(Records excerpted from a collection)

-- ==== Sys2Proof/Machine/Pace.lean ====
section
/-!
DEFINITION. Machine/Pace.lean: the pace monitors and the pace index (R56–R60, R63), the governor and its clamps (R66–R71),
temperature (R74, R75) and the user trims (R76).
-/

namespace Sys2Proof.Machine

/-! ### The pace index -/

/-- Is a monitor excluded (R59)? -/
def Dev.excluded (m : Dev) (k : Nat) : Bool := m.on (PACE_MON_MON_EXCLUDED k)

/-- How many monitors are excluded. -/
def Dev.excludedCount (m : Dev) : Nat := ((List.range 16).filter m.excluded).length

/-- Insert into a rising list, repeats kept. -/
def insertSorted (v : Nat) : List Nat → List Nat
  | [] => [v]
  | x :: r => if v ≤ x then v :: x :: r else x :: insertSorted v r

/-- Twice the median of a list, exactly; none of an empty one (R59). -/
def median2 (l : List Nat) : Option Nat :=
  let s := l.foldl (fun t v => insertSorted v t) []
  let n := s.length
  if n = 0 then none else some (s.getD ((n - 1) / 2) 0 + s.getD (n / 2) 0)

/-- Does a pace differ by more than 25 % from half of `m2` (R59)? -/
def paceOff (p m2 : Nat) : Bool := decide (m2 < 4 * (2 * p - m2)) || decide (m2 < 4 * (m2 - 2 * p))

/-- The windows in a row that each monitor has been off, and the exclusions they bring (R59). -/
def Dev.monitorCheck (m : Dev) (paces : List Nat) : Dev :=
  let open_ := (List.range 16).filter (fun k => !m.excluded k)
  open_.foldl (fun (d : Dev) k =>
    let others := (open_.filter (fun j => j != k)).map (fun j => paces.getD j 0)
    let off := match median2 others with | some m2 => paceOff (paces.getD k 0) m2 | none => false
    let n := if off then tget (fun _ => 0) d.monBad k + 1 else 0
    let d := { d with monBad := tput (fun _ => 0) d.monBad k n }
    if 100 ≤ n then (d.p (PACE_MON_MON_EXCLUDED k) 1).event 32 0 else d) m

/-- The least pace among the monitors left, with the lowest-numbered one that has it (R56). -/
def Dev.slowest (m : Dev) (paces : List Nat) : Nat × Nat :=
  match (List.range 16).filter (fun k => !m.excluded k) with
  | [] => (0, 0)
  | a :: r => r.foldl (fun b k => if paces.getD k 0 < b.2 then (k, paces.getD k 0) else b) (a, paces.getD a 0)

/-- The user derate (R76): values above 64 act as 64. -/
def Dev.derate (m : Dev) : Nat := min 64 (m.g TRIM_USER_PACE_DERATE)

/-- Is pace measurement lost: four or more monitors excluded (R59)? -/
def Dev.paceLost (m : Dev) : Bool := decide (4 ≤ m.excludedCount)

/-- The low mark at the end of a window. -/
def Dev.lowMark (m : Dev) (index slow : Nat) : Dev :=
  if m.on PACE_LOW_MARK_LOW_VALID = false ∨ index < m.g PACE_LOW_MARK_LOW_MARK then
    ((m.p PACE_LOW_MARK_LOW_MARK index).p PACE_LOW_MARK_LOW_MONITOR slow).p PACE_LOW_MARK_LOW_VALID 1
  else m

/-- A threshold of THERM_CTRL as a signed temperature in 1/8 °C, limited to +140 °C. -/
def thermLimit (v : Nat) : Int := min 1120 (signedOf 12 v)

/-- TEMP_OFFSET in 1/8 °C (R76). -/
def Dev.tempOffset (m : Dev) : Int := signedOf 8 (m.g TRIM_USER_TEMP_OFFSET)

/-- A factory-corrected reading, in 1/8 °C (R74). -/
def Dev.coreTemp (m : Dev) (k : Nat) : Int := tget (fun _ => 0) m.coreTemps k

/-- The first monitor whose factory-corrected reading exceeds T_CRIT (R74, R75). -/
def Dev.critAt (m : Dev) : Option Nat :=
  (List.range 16).find? (fun k => m.on (PACE_MON_MON_VALID k) && decide (thermLimit (m.g THERM_CTRL_T_CRIT) < m.coreTemp k))

/-- Does a reading exceed T_CRIT (R75)? -/
def Dev.thermCrit (m : Dev) : Bool := m.critAt.isSome

/-- THERM_CRIT and its report, at every window and every 50 µs point at which a reading exceeds T_CRIT (R75, R78, R607). -/
def Dev.critCheck (m : Dev) : Dev :=
  match m.critAt with
  | some k => (m.event 32 3).report 0x04 8 k (satSigned 12 (m.coreTemp k))
  | none => m

/-- The temperatures of a window (R74, R75), factory-corrected. -/
def Dev.windowTemps (m : Dev) (temps : List Int) : Dev :=
  let m := (List.range 16).foldl (fun (d : Dev) k =>
    { d.p (PACE_MON_MON_TEMP k) (satSigned 12 (temps.getD k 0 + d.tempOffset)) with
      coreTemps := tput (fun _ => 0) d.coreTemps k (temps.getD k 0) }) m
  let cold := (List.range 16).any (fun k =>
    decide (signedOf 12 (m.g (PACE_MON_MON_TEMP k)) < signedOf 12 (m.g THERM_CTRL_T_COLD_WARN)))
  (m.onlyIf cold (fun m => m.event 32 2)).critCheck

/-- The target that acts: 720–1536 (GOV_CTRL). -/
def Dev.paceTarget (m : Dev) : Nat := max 720 (min 1536 (m.g GOV_CTRL_PACE_TARGET))

/-- The end of a window (R56–R60, R63). `paces`: the token counts times the factory scales, truncated. -/
def Dev.paceWindow (m : Dev) (paces : List Nat) (temps : List Int) : Dev :=
  let ps := (List.range 16).map (fun k => min 4095 (paces.getD k 0))
  let lostBefore := m.paceLost
  let m := (List.range 16).foldl (fun (d : Dev) k => (d.p (PACE_MON_MON_PACE k) (ps.getD k 0)).p (PACE_MON_MON_VALID k) 1) m
  let m := m.monitorCheck ps
  let lost := m.paceLost
  let slow := m.slowest ps
  let raw := if lost then 0 else slow.2
  let index := raw * (1024 - m.derate) / 1024
  let m := (((m.p PACE_NOW_PACE_INDEX index).p PACE_NOW_PACE_RAW raw).p PACE_NOW_SLOW_MONITOR slow.1).incW PACE_NOW_UPDATE_COUNT
  let m := (m.p PACE_NOW_VALID 1).lowMark index slow.1
  let ns := 10000 * index + m.nomFrac
  let m := { m.addWrap PACE_WORK_NOMINAL_NS (ns / 1024) with nomFrac := ns % 1024 }
  let m := if index < 720 then m.event 32 7 else m
  let m := if lost && !lostBefore then m.report 0x01 0 0 (m.excludedCount % 16) else m
  let m := { m with missWins := if m.g GOV_CTRL_MODE = 1 ∧ index < m.paceTarget then m.missWins + 1 else 0 }
  (m.windowTemps temps).liveAll

/-! ### The governor -/

/-- The power limit that acts, in 1/4 W (GOV_CTRL). -/
def Dev.powerLimit (m : Dev) : Nat := max 160 (min 600 (m.g GOV_CTRL_POWER_LIMIT))

/-- The setpoint of the present mode (R59, R69). -/
def Dev.govSetpoint (m : Dev) : Nat :=
  if m.paceLost then 900
  else if m.g GOV_CTRL_MODE = 1 then m.govAuto
  else if m.g GOV_CTRL_MODE = 2 then max 600 (min 900 (m.g GOV_CTRL_VCORE_FIXED))
  else m.govHold

/-- Does the governor run (R65): the boot chain has started it? -/
def Dev.govRuns (m : Dev) : Bool := m.g POWER_STATUS_STATE == 1 || m.g POWER_STATUS_STATE == 2

/-- A write of GOV_CTRL (R69): HOLD keeps VCORE_SET as it stands on entry, and AUTO starts from it. -/
def Dev.govCtrl (m : Dev) (v : Word) : Dev :=
  let old := m.g GOV_CTRL_MODE
  let m := m.commit GOV_CTRL_addr v
  let new := m.g GOV_CTRL_MODE
  if old = new then m else { m with govHold := m.g GOV_STATUS_VCORE_SET, govAuto := m.g GOV_STATUS_VCORE_SET }

/-- AVS_FAIL, as event, fault bit and report (R71). -/
def Dev.avsFail (m : Dev) (status : Nat) : Dev := ((m.p GOV_STATUS_AVS_FAULT 1).event 32 1).report 0x02 0 0 (status % 256)

/-- The clamps at a 50 µs point (R68): each with its event while it is active; one that becomes active after AVS_FAIL is
reported as AVS_FAIL again. -/
def Dev.clamps (m : Dev) : Dev :=
  let wasP := m.on GOV_STATUS_LIMIT_POWER
  let wasT := m.on GOV_STATUS_LIMIT_THERMAL
  let p := m.g GOV_STATUS_DEVICE_POWER
  let power := decide (m.powerLimit < p) || (wasP && decide (98 * m.powerLimit < 100 * p))
  let t := thermLimit (m.g THERM_CTRL_T_THROTTLE)
  let thermal := decide (t < m.topTemp) || (wasT && decide (t - 16 < m.topTemp))
  let m := (m.pb GOV_STATUS_LIMIT_POWER power).pb GOV_STATUS_LIMIT_THERMAL thermal
  let m := m.onlyIf power (fun m => m.event 32 5)
  let m := m.onlyIf thermal (fun m => m.event 32 4)
  m.onlyIf (m.on GOV_STATUS_AVS_FAULT && ((power && !wasP) || (thermal && !wasT)))
    (fun m => m.avsFail 0)

/-- The step of VCORE_SET at a 50 µs point (R67, R75). -/
def Dev.vcoreStep (m : Dev) : Dev :=
  let set := m.g GOV_STATUS_VCORE_SET
  let down := m.on GOV_STATUS_LIMIT_POWER || m.on GOV_STATUS_LIMIT_THERMAL || m.thermCrit
  let goal := m.govSetpoint
  let next := if down then set - 5 else if set < goal then set + min 5 (goal - set) else set - min 5 (set - goal)
  let next := max 600 (min 900 next)
  if m.on GOV_STATUS_AVS_FAULT then m
  else
    let m := if next = set then m else (m.p GOV_STATUS_VCORE_SET next).send (.avs true (next + min 40 (m.g TRIM_USER_VCORE_OFFSET)))
    { m with govAuto := if down then next else m.govAuto }

/-- A 50 µs point (R66–R68, R72, R75). `mv`: the VCORE read, `cur` its current in 1/8 A. -/
def Dev.govPoint (m : Dev) (mv cur : Nat) : Dev :=
  let m := (m.p GOV_STATUS_VCORE_MEAS (min 1023 mv)).p GOV_STATUS_IVCORE (min 4095 cur)
  let m := if m.g GOV_STATUS_VCORE_SET = 0 then
      { m.p GOV_STATUS_VCORE_SET (min 1023 mv) with govHold := min 1023 mv, govAuto := min 1023 mv } else m
  let m := m.p GOV_STATUS_DEVICE_POWER (min 1023 (mv * cur / 2000 + m.otherPower))
  let m := if mv < 580 ∨ 920 < mv then m.report 0x03 0 0 (min 1023 mv) else m
  let m := m.critCheck.clamps.vcoreStep
  (m.pb GOV_STATUS_LIMIT_CEILING (m.g GOV_STATUS_VCORE_SET == 900)).pb GOV_STATUS_LIMIT_FLOOR (m.g GOV_STATUS_VCORE_SET == 600)

/-- The firmware loop (R66, R69): the estimate of the other rails, in 1/4 W, and in AUTO the setpoint. It does not steer
while a clamp is active. DEDUCED (log entry 19) from R69's example. -/
def Dev.govLoop (m : Dev) (other : Nat) : Dev :=
  let m := { m with otherPower := other }
  let i := m.g PACE_NOW_PACE_INDEX
  let clamp := m.on GOV_STATUS_LIMIT_POWER || m.on GOV_STATUS_LIMIT_THERMAL || m.thermCrit
  if m.g GOV_CTRL_MODE = 1 ∧ m.paceLost = false ∧ clamp = false then
    if i < m.paceTarget then { m with govAuto := min 900 (m.govAuto + 5) }
    else if m.paceTarget + 16 < i then { m with govAuto := max 600 (m.govAuto - 5) } else m
  else m

/-- An AVSBus frame completes (R71): the third retry of a failed one sets AVS_FAIL. -/
def Dev.avsFrame (m : Dev) (ok : Bool) (status : Nat) : Dev :=
  if m.on GOV_STATUS_AVS_FAULT then m
  else if ok then { m with avsTries := 0 }
  else if 3 ≤ m.avsTries then { m with avsTries := 0 }.avsFail status
  else { m with avsTries := m.avsTries + 1 }.send (.avs true (m.g GOV_STATUS_VCORE_SET + min 40 (m.g TRIM_USER_VCORE_OFFSET)))

/-! ### Meanings -/

/-- PACE_WINDOW (R56). -/
def execPaceWindow (paces : List Nat) (temps : List Int) (s : State) : Host.Outcome State Fault Refusal :=
  .next (s.onM (fun m => if m.pins.pwrOk then m.paceWindow paces temps else m))

/-- GOVERNOR_POINT (R67): it goes on during a halt (R68). -/
def execGovernorPoint (mv cur : Nat) (s : State) : Host.Outcome State Fault Refusal :=
  .next (s.onM (fun m => if m.govRuns then m.govPoint mv cur else m))

/-- GOVERNOR_LOOP (R69). -/
def execGovernorLoop (other : Nat) (s : State) : Host.Outcome State Fault Refusal :=
  .next (s.onM (fun m => if m.coreUp then m.govLoop other else m))

/-- TARGET_MISS (R70): 10 ms of windows below the target in AUTO. -/
def execTargetMiss (s : State) : Host.Outcome State Fault Refusal :=
  .next (s.onM (fun m => if 1000 ≤ m.missWins then { m with missWins := 0 }.event 32 6 else m))

/-- AVS_FRAME (R71). -/
def execAvsFrame (ok : Bool) (status : Nat) (s : State) : Host.Outcome State Fault Refusal :=
  .next (s.onM (fun m => if m.govRuns then m.avsFrame ok status else m))

end Sys2Proof.Machine
end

### Directions for this task
Please set down again, word for word, only the lines from the start of the entries through the line with "repeats kept. -/", both ends included.

### Answer area
-- ==== Sys2Proof/Machine/Pace.lean ====
section
/-!
DEFINITION. Machine/Pace.lean: the pace monitors and the pace index (R56–R60, R63), the governor and its clamps (R66–R71),
temperature (R74, R75) and the user trims (R76).
-/

namespace Sys2Proof.Machine

/-! ### The pace index -/

/-- Is a monitor excluded (R59)? -/
def Dev.excluded (m : Dev) (k : Nat) : Bool := m.on (PACE_MON_MON_EXCLUDED k)

/-- How many monitors are excluded. -/
def Dev.excludedCount (m : Dev) : Nat := ((List.range 16).filter m.excluded).length

/-- Insert into a rising list, repeats kept. -/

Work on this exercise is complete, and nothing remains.